Ahh..how time and tide swirls and twirls men and women of passion and purity! They were so young when they stepped into the competitive world of music-making, bringing nothing along with them but their friendship and support for each other, and written so many wonderful, memorable songs for so many people from all around the world! In between every line and breadth they made and took they captured thousands of hearts of all those who admired their rare mixture of country simplicity and modern maturity. When the world is just about to be offered a colourful gem of talent and innocent beauty, humans' crafted interventions discarded and aborted it, terminating once and for all a chance for the world to be submerged in their innocence and gentleness.
While listening to M2M's songs, all memories of what I have experienced and felt, seen and heard, remembered and faded, in my early schooling years, came back flooding and overwhelming me. It was then that I realised that when something is so close to your heart, it actually fuses with your soul and life, and remains there undetected for many years. It's like a key to a lock that puts away countless memories for good, temporarily. Along the long course of our river of life the key was buried deep down by forgettable mundanities . We then lost touch with all that are buried in our hearts - the joy and pain of having the first crush, the instability of stepping into a new class, the uncertainty of facing tomorrow, the insecurities of making and meeting new friends...all of them carving deep cuts into one's conscious being in one way or another, leaving indelible markings in the depths of our lives. Finally, we began to close ourselves up and tell our hearts that there could not be beauty and simplicity, joy and harmony, and true friendships and honesty in this world anymore; certainly not since the days we shared all our laughters and tears with our childhood pals or 'best' school friends.
In the voice of M2M, I have found my own treasure case, locked up and chucked aside since many years ago. It was when opening it that I realised, after everything has been said and done, nothing else matters as much as true, simple and pure friendship. It is in fact the hallmark of a human being - to be a true, honest friend to another human being.

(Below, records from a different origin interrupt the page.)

-- ==== Sys2Proof/Laws/Control.lean ====
section
/-!
SUPPORT. What the operations of Machine/Control.lean may touch.
-/

namespace Sys2Proof.Machine

theorem State.store_touches (s : State) (h : RegHit) (v : BitVec 64) (mask : BitVec 64) :
    Touches (Touch.regs) s (State.store s h v mask) := by
  unfold State.store
  repeat'
    first
      | with_reducible exact Touches.refl _ _
      | decide
      | with_reducible apply Touches.after (State.setReg_touches ..)

/-- The state of an answer touches what the answer does. -/
theorem outState_touches {ps : Nat} {s : State} {o : Out} (h : Answers ps s o) : Touches ps s (outState s o) := by
  obtain ⟨t, ht, h⟩ := h; rw [ht]; exact h

theorem State.also_touches {ps : Nat} {s : State} {b : Bool} {f : State → State} (hf : ∀ t, Touches ps t (f t)) :
    Touches ps s (s.also b f) := by
  unfold State.also
  split
  · exact hf s
  · exact Touches.refl _ _

theorem State.portCtrl_touches (s : State) (force : Bool) (retrain : Bool) : Touches (Touch.free |||
    Touch.regs ||| Touch.portNext) s (State.portCtrl s force retrain):= by
  unfold State.portCtrl
  repeat'
    first
      | with_reducible exact Touches.refl _ _
      | with_reducible assumption
      | decide
      | (extract_lets +onlyGivenNames nx; with_reducible refine Touches.cut (t := nx) ?_ ?_; subst nx; rotate_left; revert nx; intro _ _; rotate_right)
      | (extract_lets +onlyGivenNames nx; subst nx)
      | split
      | with_reducible apply Touches.after (State.setF_touches ..)
      | with_reducible refine Touches.of_snd ‹State.takeFree _ = _› (Touches.after (State.takeFree_touches ..) ?_ ?_)
      | with_reducible apply Touches.after (State.trainPort_touches ..)

theorem State.regPut_touches (s : State) (q : Requester) (h : RegHit) (v : BitVec 64) (mask : BitVec
    64) : Touches (Touch.all - (Touch.vt + Touch.vtFrac + Touch.rateTemp + Touch.rateServo +
    Touch.pending + Touch.rlatch + Touch.wlatch + Touch.logRead + Touch.logRing + Touch.invAcks +
    Touch.pageBell + Touch.sheetBell + Touch.sheetGot + Touch.qpRate + Touch.cnpAt + Touch.conf +
    Touch.xings + Touch.vc + Touch.combCal + Touch.calRej + Touch.calLast + Touch.sensOut +
    Touch.classes + Touch.bondHalf + Touch.lms + Touch.meas + Touch.debugUsed + Touch.heat +
    Touch.pairAt + Touch.pairOff + Touch.pairLost + Touch.fast + Touch.jumpAt + Touch.tripped +
    Touch.trips + Touch.hbmSlow + Touch.fixed + Touch.firmware + Touch.sheetBase + Touch.startedFor
    + Touch.mgmt + Touch.inbox + Touch.dynAddr + Touch.eid + Touch.tid + Touch.bscan)) s
    (State.regPut s q h v
    mask):= by
  unfold State.regPut
  repeat'
    first
      | with_reducible exact Touches.refl _ _
      | with_reducible assumption
      | decide
      | (extract_lets +onlyGivenNames nx; with_reducible refine Touches.cut (t := nx) ?_ ?_; subst nx; rotate_left; revert nx; intro _ _; rotate_right)
      | (extract_lets +onlyGivenNames nx; subst nx)
      | split
      | with_reducible refine Touches.trans ?_ (State.also_touches fun _ => ?_)
      | with_reducible apply Touches.after (State.clrParity_touches ..)
      | with_reducible apply Touches.after (State.clrMin_touches ..)
      | with_reducible apply Touches.after (outState_touches (execBellCtrlHoldReq_touches ..))
      | with_reducible apply Touches.after (outState_touches (execBellCtrlResume_touches ..))
      | with_reducible apply Touches.after (State.ackMemLost_touches ..)
      | with_reducible apply Touches.after (State.restore_touches ..)
      | with_reducible apply Touches.after (State.portCtrl_touches ..)
      | with_reducible apply Touches.after (State.doorbell_touches ..)
      | with_reducible apply Touches.after (State.ctrlSlot_touches ..)
      | with_reducible apply Touches.after (State.cancel_touches ..)
      | with_reducible apply Touches.after (State.enable_touches ..)
      | with_reducible apply Touches.after (State.writeActivate_touches ..)
      | with_reducible apply Touches.after (State.selectAlt_touches ..)
      | with_reducible apply Touches.after (State.requestReset_touches ..)
      | with_reducible apply Touches.after (State.ackLost_touches ..)
      | with_reducible apply Touches.after (State.releaseField_touches ..)
      | with_reducible apply Touches.after (State.resetField_touches ..)
      | with_reducible apply Touches.after (State.resetLinks_touches ..)
      | with_reducible apply Touches.after (State.writeTarget_touches ..)
      | with_reducible apply Touches.after (outState_touches (execSafelight_touches ..))
      | with_reducible apply Touches.after (State.wake_touches ..)
      | with_reducible apply Touches.after (outState_touches (execRetireCore_touches ..))
      | with_reducible apply Touches.after (outState_touches (execDrawHost_touches ..))
      | with_reducible apply Touches.after (State.changeKey_touches ..)
      | with_reducible apply Touches.after (outState_touches (execSecAttest_touches ..))
      | with_reducible apply Touches.after (State.store_touches ..)
      | with_reducible apply Touches.after (State.ckvStart_touches ..)
      | with_reducible apply Touches.set_ringSel
      | with_reducible apply Touches.set_wearSel

theorem State.ctrlPut_touches (s : State) (q : Requester) (h : RegHit) (v : BitVec 64) (mask :
    BitVec 64) : Touches (Touch.all - (Touch.vt + Touch.vtFrac + Touch.rateTemp + Touch.rateServo +
    Touch.pending + Touch.rlatch + Touch.wlatch + Touch.logRead + Touch.logRing + Touch.invAcks +
    Touch.pageBell + Touch.sheetBell + Touch.sheetGot + Touch.qpRate + Touch.cnpAt + Touch.conf +
    Touch.xings + Touch.vc + Touch.combCal + Touch.calRej + Touch.calLast + Touch.sensOut +
    Touch.classes + Touch.bondHalf + Touch.lms + Touch.meas + Touch.debugUsed + Touch.heat +
    Touch.pairAt + Touch.pairOff + Touch.pairLost + Touch.fast + Touch.jumpAt + Touch.tripped +
    Touch.trips + Touch.hbmSlow + Touch.fixed + Touch.firmware + Touch.sheetBase + Touch.startedFor
    + Touch.mgmt + Touch.inbox + Touch.dynAddr + Touch.eid + Touch.tid + Touch.bscan)) s
    (State.ctrlPut s q h v mask):= by
  unfold State.ctrlPut
  repeat'
    first
      | with_reducible exact Touches.refl _ _
      | decide
      | split
      | with_reducible apply Touches.after (State.regPut_touches ..)

theorem State.write32_touches (s : State) (q : Requester) (a : Nat) (v : BitVec 32) : Touches
    (Touch.all - (Touch.vt + Touch.vtFrac + Touch.rateTemp + Touch.rateServo + Touch.pending +
    Touch.rlatch + Touch.logRead + Touch.logRing + Touch.invAcks + Touch.pageBell + Touch.sheetBell
    + Touch.sheetGot + Touch.qpRate + Touch.cnpAt + Touch.conf + Touch.xings + Touch.vc +
    Touch.combCal + Touch.calRej + Touch.calLast + Touch.sensOut + Touch.classes + Touch.bondHalf +
    Touch.lms + Touch.meas + Touch.debugUsed + Touch.heat + Touch.pairAt + Touch.pairOff +
    Touch.pairLost + Touch.fast + Touch.jumpAt + Touch.tripped + Touch.trips + Touch.hbmSlow +
    Touch.fixed + Touch.firmware + Touch.sheetBase + Touch.startedFor + Touch.mgmt + Touch.inbox +
    Touch.dynAddr + Touch.eid + Touch.tid + Touch.bscan)) s (State.write32 s q a v):= by
  unfold State.write32
  repeat'
    first
      | with_reducible exact Touches.refl _ _
      | decide
      | (extract_lets +onlyGivenNames nx; subst nx)
      | split
      | with_reducible apply Touches.after (State.unmapped_touches ..)
      | with_reducible apply Touches.after (State.ctrlPut_touches ..)
      | with_reducible apply Touches.set_wlatch

theorem State.writeHalf_touches (s : State) (q : Requester) (a : Nat) (v : BitVec 32) : Touches
    (Touch.all - (Touch.vt + Touch.vtFrac + Touch.rateTemp + Touch.rateServo + Touch.pending +
    Touch.rlatch + Touch.wlatch + Touch.logRead + Touch.logRing + Touch.invAcks + Touch.pageBell +
    Touch.sheetBell + Touch.sheetGot + Touch.qpRate + Touch.cnpAt + Touch.conf + Touch.xings +
    Touch.vc + Touch.combCal + Touch.calRej + Touch.calLast + Touch.sensOut + Touch.classes +
    Touch.bondHalf + Touch.lms + Touch.meas + Touch.debugUsed + Touch.heat + Touch.pairAt +
    Touch.pairOff + Touch.pairLost + Touch.fast + Touch.jumpAt + Touch.tripped + Touch.trips +
    Touch.hbmSlow + Touch.fixed + Touch.firmware + Touch.sheetBase + Touch.startedFor + Touch.mgmt +
    Touch.inbox + Touch.dynAddr + Touch.eid + Touch.tid + Touch.bscan)) s (State.writeHalf s q a v):= by
  unfold State.writeHalf
  repeat'
    first
      | with_reducible exact Touches.refl _ _
      | decide
      | split
      | with_reducible apply Touches.after (State.unmapped_touches ..)
      | with_reducible apply Touches.after (State.ctrlPut_touches ..)

theorem State.ctrlWrite_touches (s : State) (q : Requester) (a : Nat) (wide : Bool) (v : BitVec 64)
    : Touches (Touch.all - (Touch.vt + Touch.vtFrac + Touch.rateTemp + Touch.rateServo +
    Touch.pending + Touch.rlatch + Touch.logRead + Touch.logRing + Touch.invAcks + Touch.pageBell +
    Touch.sheetBell + Touch.sheetGot + Touch.qpRate + Touch.cnpAt + Touch.conf + Touch.xings +
    Touch.vc + Touch.combCal + Touch.calRej + Touch.calLast + Touch.sensOut + Touch.classes +
    Touch.bondHalf + Touch.lms + Touch.meas + Touch.debugUsed + Touch.heat + Touch.pairAt +
    Touch.pairOff + Touch.pairLost + Touch.fast + Touch.jumpAt + Touch.tripped + Touch.trips +
    Touch.hbmSlow + Touch.fixed + Touch.firmware + Touch.sheetBase + Touch.startedFor + Touch.mgmt +
    Touch.inbox + Touch.dynAddr + Touch.eid + Touch.tid + Touch.bscan)) s (State.ctrlWrite s q a
    wide v):= by
  unfold State.ctrlWrite
  repeat'
    first
      | with_reducible exact Touches.refl _ _
      | with_reducible assumption
      | decide
      | (extract_lets +onlyGivenNames nx; with_reducible refine Touches.cut (t := nx) ?_ ?_; subst nx; rotate_left; revert nx; intro _ _; rotate_right)
      | split
      | with_reducible apply Touches.after (State.writeHalf_touches ..)
      | with_reducible apply Touches.after (State.write32_touches ..)
      | with_reducible apply Touches.after (State.ctrlPut_touches ..)

theorem execRegisterWrite_touches (r : Requester) (addr : BitVec 40) (wide : Bool) (v : BitVec 64) (s : State) :
    Answers (Touch.all - (Touch.vt + Touch.vtFrac + Touch.rateTemp + Touch.rateServo + Touch.pending
    + Touch.rlatch + Touch.logRead + Touch.logRing + Touch.invAcks + Touch.pageBell +
    Touch.sheetBell + Touch.sheetGot + Touch.qpRate + Touch.cnpAt + Touch.conf + Touch.xings +
    Touch.vc + Touch.combCal + Touch.calRej + Touch.calLast + Touch.sensOut + Touch.classes +
    Touch.bondHalf + Touch.lms + Touch.meas + Touch.debugUsed + Touch.heat + Touch.pairAt +
    Touch.pairOff + Touch.pairLost + Touch.fast + Touch.jumpAt + Touch.tripped + Touch.trips +
    Touch.hbmSlow + Touch.fixed + Touch.firmware + Touch.sheetBase + Touch.startedFor + Touch.mgmt +
    Touch.inbox + Touch.dynAddr + Touch.eid + Touch.tid + Touch.bscan)) s (execRegisterWrite r addr
    wide v s):= by
  unfold execRegisterWrite
  repeat'
    first
      | with_reducible apply Answers.next
      | with_reducible exact Touches.refl _ _
      | decide
      | split
      | with_reducible apply Touches.after (State.emit_touches ..)
      | with_reducible apply Touches.after (State.ctrlWrite_touches ..)

theorem State.answerRead_touches (s : State) (q : Requester) (a : Nat) :
    Touches (Touch.out ||| Touch.regs ||| Touch.rlatch) s (State.answerRead s q a) := by
  unfold State.answerRead
  repeat'
    first
      | with_reducible exact Touches.refl _ _
      | decide
      | split
      | with_reducible refine Touches.of_fst ‹State.ctrlRead _ _ _ _ = _› (Touches.after (State.ctrlRead_touches ..) ?_ ?_)
      | with_reducible apply Touches.after (State.emit_touches ..)

theorem execLatchedLowRead_touches (r : Requester) (addr : BitVec 40) (s : State) :
    Answers (Touch.out ||| Touch.regs ||| Touch.rlatch) s (execLatchedLowRead r addr s) := by
  unfold execLatchedLowRead
  repeat'
    first
      | with_reducible apply Answers.next
      | with_reducible exact Touches.refl _ _
      | decide
      | split
      | with_reducible apply Touches.after (State.answerRead_touches ..)

theorem execLatchedHighRead_touches (r : Requester) (addr : BitVec 40) (s : State) :
    Answers (Touch.out ||| Touch.regs ||| Touch.rlatch) s (execLatchedHighRead r addr s) := by
  unfold execLatchedHighRead
  repeat'
    first
      | with_reducible apply Answers.next
      | with_reducible exact Touches.refl _ _
      | decide
      | split
      | with_reducible apply Touches.after (State.answerRead_touches ..)

theorem execLatchedHighWrite_touches (r : Requester) (addr : BitVec 40) (v : BitVec 32) (s : State) :
    Answers (Touch.all - (Touch.vt + Touch.vtFrac + Touch.rateTemp + Touch.rateServo + Touch.pending
    + Touch.rlatch + Touch.logRead + Touch.logRing + Touch.invAcks + Touch.pageBell +
    Touch.sheetBell + Touch.sheetGot + Touch.qpRate + Touch.cnpAt + Touch.conf + Touch.xings +
    Touch.vc + Touch.combCal + Touch.calRej + Touch.calLast + Touch.sensOut + Touch.classes +
    Touch.bondHalf + Touch.lms + Touch.meas + Touch.debugUsed + Touch.heat + Touch.pairAt +
    Touch.pairOff + Touch.pairLost + Touch.fast + Touch.jumpAt + Touch.tripped + Touch.trips +
    Touch.hbmSlow + Touch.fixed + Touch.firmware + Touch.sheetBase + Touch.startedFor + Touch.mgmt +
    Touch.inbox + Touch.dynAddr + Touch.eid + Touch.tid + Touch.bscan)) s (execLatchedHighWrite r
    addr v s):= by
  unfold execLatchedHighWrite
  repeat'
    first
      | with_reducible apply Answers.next
      | with_reducible exact Touches.refl _ _
      | decide
      | split
      | with_reducible apply Touches.after (State.emit_touches ..)
      | with_reducible apply Touches.after (State.write32_touches ..)

theorem execLatchedLowWrite_touches (r : Requester) (addr : BitVec 40) (v : BitVec 32) (s : State) :
    Answers (Touch.all - (Touch.vt + Touch.vtFrac + Touch.rateTemp + Touch.rateServo + Touch.pending
    + Touch.rlatch + Touch.logRead + Touch.logRing + Touch.invAcks + Touch.pageBell +
    Touch.sheetBell + Touch.sheetGot + Touch.qpRate + Touch.cnpAt + Touch.conf + Touch.xings +
    Touch.vc + Touch.combCal + Touch.calRej + Touch.calLast + Touch.sensOut + Touch.classes +
    Touch.bondHalf + Touch.lms + Touch.meas + Touch.debugUsed + Touch.heat + Touch.pairAt +
    Touch.pairOff + Touch.pairLost + Touch.fast + Touch.jumpAt + Touch.tripped + Touch.trips +
    Touch.hbmSlow + Touch.fixed + Touch.firmware + Touch.sheetBase + Touch.startedFor + Touch.mgmt +
    Touch.inbox + Touch.dynAddr + Touch.eid + Touch.tid + Touch.bscan)) s (execLatchedLowWrite r
    addr v s):= by
  unfold execLatchedLowWrite
  repeat'
    first
      | with_reducible apply Answers.next
      | with_reducible exact Touches.refl _ _
      | decide
      | split
      | with_reducible apply Touches.after (State.emit_touches ..)
      | with_reducible apply Touches.after (State.write32_touches ..)

theorem execUnmappedAccess_touches (r : Requester) (addr : BitVec 40) (write : Bool) (s : State) :
    Answers (Touch.out ||| Touch.regs) s (execUnmappedAccess r addr write s) := by
  unfold execUnmappedAccess
  repeat'
    first
      | with_reducible apply Answers.next
      | with_reducible exact Touches.refl _ _
      | decide
      | split
      | with_reducible apply Touches.after (State.emit_touches ..)
      | with_reducible apply Touches.after (State.unmapped_touches ..)

end Sys2Proof.Machine
end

As I delved into all memorable emotions of my early youthful days, I re-visited an old friend of more than fiftteen years in the evening earlier. This is perhaps the first step of the minimum I can do to answer to my inner urgings to cherish what I have on hand right now. It is a call of my own humanity to blossom and flower, treasuring what I have been endowed with and returning what I have possessed.
Capturing M2M's shy, gentle faces in my mind, I moved on with a renewed dtermination in not allowing my friends to slip past me, and history, again.